A roof is only as good as the applicator.IMO they both great systems if installed right.Doing research on your contractor is most important.Visit some of their old work and visit jobs currently in progress.This is the best advice.You could have a 1 layer roof outlast a 10 layer roof,all depends who put it on:wink:


----------



## MI-Roger (Aug 8, 2009)

*I don't agree with the terminology*

All 4-ply BURs that I have encountered use 4 layers of 15 pound (or heavier) felts, the insulation and ballast *do not* count as plies. I wold call the two roof compositions you described as a 2-ply and a 3-ply roof, constructed using underweight material.


----------



## hammer71h (Jan 23, 2010)

*mulehide*

ask your contractor about a brand called mulehide...it is a granualted cap sheet...it comes in 1 square rolls...if you use their base sheet underlayment..it upgrades the warranty to 15 years...i have installed two of these systems recently...and they look great...whats nice about them is they come in the same colors as most shingles...weatheredwood...gray...etc...

chris


----------



## Grumpy (Dec 12, 2003)

Any roofing system has various specifications ranging from 10-30 years. For example a smooth surfaced BUR roof with only 2 felt ply's is a 10 year rated roof. Therefore if that's what you paid for when you had your roof replaced years ago, you got what you paid for. Having said that there are many many BUR roof using coal tar pitch and 5 ply's of felt that are in service 30 years after they were installed.

Modified bitumen is a good roofing system. The reason I don't like it is not because of the product its' self, but the vast number of incompetent applicators. Having said that, you can get a 10 year modifie bitumen roof, which is the most common roof in the Chicago market. Or you can get a 20 year rated modified bitumen roof.
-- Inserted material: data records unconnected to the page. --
-- ==== Sys2Proof/Safety.lean ====
section
/-! DEFINITION. What counts as a run that went well and as a state the unit can be in, in the terms the
claims use; and the spec's own tests on a command word, said of its number. -/

namespace Sys2Proof.Safety

open Sys2Proof.Machine

/-- R11: is a turn an access of the host? -/
def isAccess : Event → Bool
  | .host _ => true
  | .unit => false
  | .reset => false

/-- R193: a run is over when the host has issued its last access and the unit is idle. Turns of the unit and of reset may be
left: the rule does not ask for their absence. -/
abbrev RunOver (s : State) : Prop := (∀ e ∈ s.agenda, isAccess e = false) ∧ s.seq = .idle

/-- R20 to R27, R29, R193: the values of all registers of spec/10_state.md section 1, without the model's own two fields. -/
structure Registers where
  w : Vector Word 128
  rv : Vector Word 128
  mp : Word
  b : Vector Byte 512
  cur : Word
  seq : SeqState
  done : Bool
  err : BitVec 4
  mpv : Bool
  rvv : Bool
deriving DecidableEq, Repr

/-- R193: the registers of a state. -/
def registers (s : State) : Registers :=
  { w := s.w, rv := s.rv, mp := s.mp, b := s.b, cur := s.cur, seq := s.seq, done := s.done, err := s.err, mpv := s.mpv,
    rvv := s.rvv }

/-- R193: the final state of the unit, once the run is over; none before that. -/
def finalState (s : State) : Option Registers := if RunOver s then some (registers s) else none

/-- U14: the host's most recent access was refused. A claim about a host program treats this as the program going wrong. -/
abbrev AccessRefused (s : State) : Prop := s.response = some .busError

/-- R185, R140: no data register holds anything. -/
abbrev Zeroized (s : State) : Prop :=
  s.w = Vector.replicate 128 0 ∧ s.rv = Vector.replicate 128 0 ∧ s.mp = 0 ∧ s.b = Vector.replicate 512 0

/-- Two states with the same data registers and validity flags: what a command with an error leaves (R156). -/
abbrev SameData (s t : State) : Prop :=
  t.w = s.w ∧ t.rv = s.rv ∧ t.mp = s.mp ∧ t.b = s.b ∧ t.mpv = s.mpv ∧ t.rvv = s.rvv

/-- R150: the result codes that a command word may complete with, as the table's column "raised by" gives them. -/
def reportable (c : Word) : List ErrorCode :=
  match decode c with
  | .error _ => [.illegalCommand]
  | .ok (.b2w _ _) => [.ok, .internal, .invalidBlockSize]
  | .ok (.w2b _ _) => [.ok, .internal, .bufferTooSmall]
  | .ok (.mprime _) => [.ok, .internal, .modulusEven]
  | .ok (.rcalc _) => [.ok, .internal, .modulusZero]
  | .ok .zero => [.ok]

/-! ### The word's fields as numbers, and the rules of R84 and R85 said of them (not through the decoder) -/

/-- R80, R81: `OP = c[3:0]`. -/
abbrev opOf (c : Word) : Nat := c.toNat % 16

/-- R80, R81: `WSEL = c[5:4]`. -/
abbrev wselOf (c : Word) : Nat := c.toNat / 16 % 4

/-- R80, R81: `LEN = c[25:16]`. -/
abbrev lenOf (c : Word) : Nat := c.toNat / 2 ^ 16 % 2 ^ 10

/-- R85: the words that spell no command. -/
def IllegalWord (c : Word) : Prop :=
  c.toNat / 2 ^ 26 ≠ 0 ∨ c.toNat / 2 ^ 6 % 2 ^ 10 ≠ 0 ∨ opOf c = 0 ∨ 6 ≤ opOf c ∨
  ((opOf c = 3 ∨ opOf c = 4) ∧ lenOf c ≠ 0) ∨ (opOf c = 5 ∧ (lenOf c ≠ 0 ∨ wselOf c ≠ 0))

/-- R155: `code` is the first that applies, in the order IllegalCommand, Internal, the command's own error, and `OK` when
none does. R6: `bs = 128 * 2^WSEL`, `wc = 32 * 2^WSEL` for the three widths. -/
structure FirstError (c : Word) (s : State) (code : BitVec 4) : Prop where
  illegal : IllegalWord c → code = 6
  internal : ¬ IllegalWord c → opOf c ≠ 5 → wselOf c = 3 → code = 3
  b2w : ¬ IllegalWord c → opOf c = 1 → wselOf c ≠ 3 → code = if lenOf c = 128 * 2 ^ wselOf c then 0 else 1
  w2b : ¬ IllegalWord c → opOf c = 2 → wselOf c ≠ 3 → code = if lenOf c < 128 * 2 ^ wselOf c then 2 else 0
  mprime : ¬ IllegalWord c → opOf c = 3 → wselOf c ≠ 3 → code = if s.w[0].toNat % 2 = 0 then 5 else 0
  rcalc : ¬ IllegalWord c → opOf c = 4 → wselOf c ≠ 3 → code = if val s.w (32 * 2 ^ wselOf c) = 0 then 4 else 0
  zero : ¬ IllegalWord c → opOf c = 5 → code = 0

/-- R122: two states that agree in everything but the storage beyond a width: `W[wc..127]`, `RV[wc..127]`, `B[bs..511]`. -/
structure AgreeBelow (k : Width) (s t : State) : Prop where
  w : ∀ i (h : i < 128), i < k.wordCount → s.w[i] = t.w[i]
  rv : ∀ i (h : i < 128), i < k.wordCount → s.rv[i] = t.rv[i]
  b : ∀ j (h : j < 512), j < k.blockSize → s.b[j] = t.b[j]
  mp : s.mp = t.mp
  cur : s.cur = t.cur
  seq : s.seq = t.seq
  done : s.done = t.done
  err : s.err = t.err
  mpv : s.mpv = t.mpv
  rvv : s.rvv = t.rvv

/-- R122: the storage beyond a width is the same in both states. -/
abbrev SameAbove (k : Width) (s t : State) : Prop :=
  (∀ i (h : i < 128), k.wordCount ≤ i → t.w[i] = s.w[i] ∧ t.rv[i] = s.rv[i]) ∧
  (∀ j (h : j < 512), k.blockSize ≤ j → t.b[j] = s.b[j])

/-- What every step keeps of the control state (R24 to R27, R30, R31, R107, R150). -/
structure ControlInv (s : State) : Prop where
  /-- R25: `BUSY` and `DONE` are never both 1. -/
  busy_not_done : s.seq = .busy → s.done = false
  /-- R25, R26: without a completed command `ERR` is 0. -/
  err_zero_until_done : s.done = false → s.err = 0
  /-- R26, R150: a completed command's `ERR` is a code that the word in `CUR` can complete with. -/
  err_fits_command : s.done = true → ∃ e ∈ reportable s.cur, s.err = e.code
  /-- R24, R29, R107: idle with `DONE = 0`, no command was started since reset, so `CUR`, `MP`, `RV` and the flags are 0. -/
  untouched_before_first : s.seq = .idle → s.done = false →
    s.cur = 0 ∧ s.mp = 0 ∧ s.rv = Vector.replicate 128 0 ∧ s.mpv = false ∧ s.rvv = false

/-- R29: what the validity flags promise of the results. -/
structure DerivedInv (s : State) : Prop where
  /-- R29, R101: with `MPV = 1`, `MP` is the negated inverse of the lowest word that `W` holds now. -/
  mp_of_current_w : s.mpv = true → s.mp.toNat * s.w[0].toNat % 2 ^ 32 = 2 ^ 32 - 1
  /-- R29, R104: with `RVV = 1`, `RV` is the R-value of what `W` holds now, at the width of some `RCALC` (the flag does not
  record which). -/
  rv_of_current_w : s.rvv = true → ∃ k : Width, val s.w k.wordCount ≠ 0 ∧
    val s.rv k.wordCount = 2 ^ (64 * k.wordCount) % val s.w k.wordCount

end Sys2Proof.Safety
end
I most commonly install the 15 year, 3 ply, modified bitumen roofing system. Why go to the time and expense of installing a 10 year rated roof, then again 10 years later? Why not go 20 years from the get go and save money in the long run? 

A 4 ply system is a double layer of a fiberglass base sheet, an application of a smooth modified bitumen mid ply, and then a granulated cap sheet. The insulation does not count, although I would always install no less than a 1/2" fiberboard. Having said that, that's a torch applied specification. If one of these guys are bidding self adhering modified bitumen it's a little bit different. The insulation board isn't necessary and a 3 ply self adhering modified bitumen system is rated anywhere from 15-20 years. Self adhering modified bitumen is more expensive than torch applied, but there is no fear of burning your house down. 

Both BUR and modified require a primer on any exposed metal or brick. 

You ay he was licensed, how do you know? Did you see copies of the roofing license, no not carpentry license, also did you see copies of the certificates of insurance showing workers comp and general liability? What was your deciding factor when you hired the last roofer? 

Mulehide is a product that I beleive is specific only to ABC supply. I am told ABC bought mulehide years ago and now their products are simply private labeled other manufacturers. I know in my area the mulehide is much more expensive than any other manufacturer. I personally prefer CertainTeed or Firestone for modified bitumen.


----------